Retail banks are failing to embrace Web 2.0 technologies like mashups, Rich Internet Applications and widgets due to security fears and concerns about losing control of their content, according to analyst house Datamonitor.
Datamonitor says a generation of customers now considers the Internet as the natural medium for banking and they expect more customisation and interactivity.
"That can mean anything from having your online bank permanently available as a widget, to having third-party information such as stock prices delivered to it as an RSS feed, to its existence as an island in a virtual world like Second Life," says Rik Turner, retail banking technology analyst, Datamonitor.
But banks are concerned at the loss of control and the security implications of opening their online services to third-party content.
Security is a major challenge for banks looking to introduce Web 2.0 features because anything that opens a window for someone other than the customer is inherently dangerous from a bank's perspective, says Datamonitor.
There are also reputational and legal risks in allowing third-party content on a bank's Web site, opening up the possibility of illegal or offensive material appearing online.
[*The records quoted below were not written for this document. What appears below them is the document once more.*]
/-- R292: the status of a channel as a unit reads it. -/
def copyStatus (s : State) (ch : Nat) : Word :=
  let c := channelOf s (dieOf (coreOf s.u)) ch
  BitVec.ofNat 64 ((tget s.u.m.donecnt ch 0).toNat + 256 * min 8 (chanLen c) + 4096 * (chanHeld c s.cur).toNat)

/-- R291: the copy that a starting store of x asks for, as the unit stands. -/
def copyOf (s : State) (x : Word) : Copy :=
  let arg := bits x.toNat 16 16 * 64
  { uid := s.cur, tmpl := bits x.toNat 0 16, arg := scrRead s.mem s.u arg 64, ftz := s.u.c.ftz, det := s.u.c.det
    fxsel := s.u.c.fxsel, fxscale := tget s.u.c.fxscale s.u.c.fxsel.toNat 0, n := s.u.m.copies }

/-- R291: the append. -/
def appendCopy (s : State) (ch : Nat) (x : Word) : State :=
  let die := dieOf (coreOf s.u)
  let c := channelOf s die ch
  let s := putChannel s die ch { c with queue := c.queue ++ [copyOf s x] }
  s.onU fun u => { u with m := { u.m with copies := u.m.copies + 1 } }

/-- R291: the starting store of x on channel ch. -/
def copyStartBody (ch : Nat) (x : Word) (s : State) : SqRes :=
  let c := channelOf s (dieOf (coreOf s.u)) ch
  let va := BitVec.ofNat 64 (Config.copyAp + 64 * ch)
  let arg := bits x.toNat 16 16 * 64
  if x.toNat / 2 ^ 32 != 0 || decide (4096 ≤ bits x.toNat 0 16) || c.world != (s.vf s.u.id.vf).world then
    .trap .copyAperture va 0
  else if usable s.u < arg + 64 then .trap .scratchBounds (BitVec.ofNat 64 (Config.win + arg)) 0
  else if scrSpoiled s s.u arg 64 then .trap .uncorrectable (BitVec.ofNat 64 (Config.win + arg)) 0
  else if 8 ≤ chanLen c then .hold (.copySpace ch x) s
  else .done (appendCopy s ch x)

/-- COPY_START (R291): the store of x at offset 0 of channel ch of the aperture. -/
def execCopyStart (ch : BitVec 5) (x : Word) (s : State) : Res := sqWord [] (copyStartBody ch.toNat x) s

/-- COPY_STATUS_READ (R292): the load of offset 8 of channel ch of the aperture into Gd. -/
def execCopyStatusRead (d : BitVec 6) (ch : BitVec 5) (s : State) : Res :=
  sqWord [] (fun s => .done (writeG s d (copyStatus s ch.toNat))) s

/-! ### LDU, LDS, ST, LDM, STM -/

/-- R290: an access to the aperture of the one form allowed there, 8 bytes at an offset of a channel's block, does `act` with
the channel's number; every other one there is refused (DEDUCED, log 34). -/
def apertureBody (va : Word) (n off : Nat) (write : Bool) (act : Nat → State → SqRes) (s : State) : SqRes :=
  if watched s.u va n write then .trap .debugStop va 0
  else if n = 8 && (va.toNat - Config.copyAp) % 64 = off then act ((va.toNat - Config.copyAp) / 64) s
  else .trap .copyAperture va 0

/-- R126. -/
def execLdu (t a : BitVec 6) (sz : BitVec 2) (imm : BitVec 11) (s : State) : Res :=
  sqWord [a] (fun s =>
    let n := sizeOf sz
    let va := memAddr s a imm n
    if inAperture va then apertureBody va n 8 false (fun ch s => .done (writeLoad s t.toNat (copyStatus s ch))) s
    else loadBody false n [(t, va)] s) s

/-- R126. -/
def execLds (t a : BitVec 6) (sz : BitVec 2) (imm : BitVec 11) (s : State) : Res :=
  sqWord [a] (fun s =>
    let n := sizeOf sz
    let va := memAddr s a imm n
    if inAperture va then .trap .copyAperture va 0 else loadBody true n [(t, va)] s) s

/-- R126. -/
def execSt (t a : BitVec 6) (sz : BitVec 2) (imm : BitVec 11) (s : State) : Res :=
  sqWord [t, a] (fun s =>
    let n := sizeOf sz
    let va := memAddr s a imm n
    if inAperture va then apertureBody va n 0 true (fun ch s => copyStartBody ch (gOf s t) s) s
    else storeBody n [(va, gOf s t)] s) s

/-- R127: the addresses of the words of a multiple access. -/
def multAddrs (va : Word) (n : Nat) : List Word := (List.range n).map fun k => va + BitVec.ofNat 64 (8 * k)

/-- R127. -/
def execLdm (t a : BitVec 6) (n1 : BitVec 2) (imm : BitVec 11) (s : State) : Res :=
  sqWord [a] (fun s =>
    let n := n1.toNat + 1
    let vas := multAddrs (memAddr s a imm 8) n
    match vas.find? inAperture with
    | some va => .trap .copyAperture va 0
    | none => loadBody false 8 ((regRun t n).zip vas) s) s

/-- R127. -/
def execStm (t a : BitVec 6) (n1 : BitVec 2) (imm : BitVec 11) (s : State) : Res :=
  sqWord (a :: regRun t (n1.toNat + 1)) (fun s =>
    let n := n1.toNat + 1
    let vas := multAddrs (memAddr s a imm 8) n
    match vas.find? inAperture with
    | some va => .trap .copyAperture va 0
    | none => storeBody 8 (vas.zip ((regRun t n).map (gOf s))) s) s

/-- LOAD_DATA_RETURN (R110, R111): the datum of a scalar load is in its register. -/
def execLoadDataReturn (r : BitVec 6) (s : State) : Res :=
  let k := pendKey s.u r.toNat
  happens (s.u.pend.contains k) (s.onU fun u => { u with pend := u.pend.filter (· != k) }) s

/-! ### Atomics (R128, R378) -/

/-- Earlier remote accesses of the unit that a release waits for: all at POD and SYSTEM, and at lower
scopes those that are not entries of its own drains (R374, R378). -/
def earlierDone (sc : Scope) (u : Unit) : Bool :=
  u.m.remotes.all fun r => r.copyCh.isSome || (!farScope sc && r.cap.isNone)

/-- A drain of the acting unit's publish region, and what follows once it is complete (R374, R504). -/
def drainThen (s : State) (k : State → SqRes) : SqRes :=
  match drain s s.cur with
  | .wait s' => .hold (.retry 256) s'
  | .fail s' c a => .stop (drainFault s' s.cur c a)
  | .ok s' => k s'

/-- R378: the release half of an atomic. -/
def release (o : Ord) (sc : Scope) (s : State) (k : State → SqRes) : SqRes :=
  if o == .rel || o == .ar then
    drainThen s fun s => if earlierDone sc s.u then k s else .hold (.retry 1) s
  else k s

/-- R376: the acquire half of an atomic. -/
def acquire (o : Ord) (s : State) : State := if o == .acq || o == .ar then refresh s s.cur else s

/-- An atomic at storage of the package: the access is counted, and performed or held (R365). -/
def amoStore (o : Ord) (aop n : Nat) (d : BitVec 6) (b c va : Word) (t : Tr) (k : Nat) (s : State) : SqRes :=
  let vf := s.u.id.vf
  if spoiledAt s k n then .trap .uncorrectable va 0
  else if t.wb && aop = 0 && loadBlocked s vf va then .hold (.retry 1) s
  else if t.wb && aop != 0 then
    match hold s vf va (.atomic (va.toNat % 2 ^ 16) n aop b c (.word s.cur s.nextTag d.toNat)) with
    | none => .hold (.retry 256) s
    | some s' =>
      .hold (.heldAtomic s.nextTag (o == .acq || o == .ar)) { countAccess s' vf va t 1 with nextTag := s.nextTag + 1 }
  else
    let r := amoAt s.mem k aop n b.toNat c.toNat
    let s := seeOwn { s with mem := r.2 } s.cur k n
    let s := tlbFill (countAccess s vf va t 1) (coreOf s.u) vf va t
    .done (acquire o (writeG s d (BitVec.ofNat 64 r.1)))

/-- R128: an atomic in the scratch window, performed at the bank. -/
def amoWindow (o : Ord) (aop n : Nat) (d : BitVec 6) (b c va : Word) (s : State) : SqRes :=
  let k := scrKey s.u (va.toNat - Config.win)
  if spoiledAt s k n then .trap .uncorrectable va 0
  else
    let r := amoAt s.mem k aop n b.toNat c.toNat
    .done (acquire o (writeG { s with mem := r.2 } d (BitVec.ofNat 64 r.1)))

/-- The data of an atomic request: the operand, then the comparand of CAS (DESIGN CHOICE, log 13). -/
def amoData (n : Nat) (b c : Word) : List Byte := toLe n b.toNat ++ toLe n c.toNat

/-- The causes of an AMO (R109, R128); ENDPOINT_UNREACHABLE for a range of pod kind without a route (DEDUCED, log 84). -/
def amoCauses (va : Word) (n aop : Nat) (add : Bool) (sc : Scope) (s : State) : List Cause :=
  let found :=
    if Config.win ≤ va.toNat then if usable s.u < va.toNat - Config.win + n then [.scratchBounds] else []
    else
      match translate s s.cur va (.atomic (aop != 0) add) with
      | .error c => [c]
      | .ok t =>
        match t.place with
        | .pod pkg _ _ off => if (routeFor s pkg off).isNone then [.endpointUnreachable] else []
        | .mem _ => []
  (formCause va n).toList ++ (if scopeDenied s.u.c sc then [.scopeDenied] else []) ++ found

/-- R128: an AMO with its operands read: b the operand, c the comparand of CAS. -/
def amoBody (o : Ord) (aop : Nat) (d : BitVec 6) (va b0 c : Word) (sc : Scope) (s : State) : SqRes :=
  let n := amoSize s.u.c aop
  let op := amoOperand s.u.c aop b0
  if watched s.u va n (aop != 0) || watched s.u va n false then .trap .debugStop va 0
  else if inAperture va then .trap .copyAperture va 0
  else
    match worst ((amoCauses va n aop (isAdd64 op.1) sc s).map fun e => (e, va)) with
    | some (e, _) => .trap e va 0
    | none =>
      release o sc s fun s =>
        if Config.win ≤ va.toNat then amoWindow o op.1 n d op.2 c va s
        else
          match translate s s.cur va (.atomic (aop != 0) (isAdd64 op.1)) with
          | .error e => .trap e va 0
          | .ok t =>
            match t.place with
            | .mem k => amoStore o op.1 n d op.2 c va t k s
            | .pod pkg v key off =>
              let s := countAccess s s.u.id.vf va t 1
              .hold (.reply s.nextTag (o == .acq || o == .ar)) (sendRemote s s.cur
                (requestOf s s.cur .atomic none pkg v key off n op.1 0 (amoData n op.2 c) (some d.toNat) true))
But despite these concerns, Datamonitor says financial firms want to introduce Web 2.0 but in order to capitalise on this vendors must do more to reassure banking clients that their Web 2.0 technology is secure.
Says Turner: "We expect to see some Web 2.0 capabilities such as mashups launched by the more innovative banks over the next year, but large-scale adoption will require work by enterprise software vendors to convince the great majority of them that the technology won't be handing out the keys to the safe nor setting them up for lawsuits."
Datamonitor's conclusions echo the results of research conducted by IT specialist Conchango last year that found fears over brand damage are preventing the UK's major retail banks and building societies from implementing Web 2.0 applications. The survey of 60 senior executives in the financial sector found that brand damage is the top concern with Web 2.0 technology, over and above security and cost.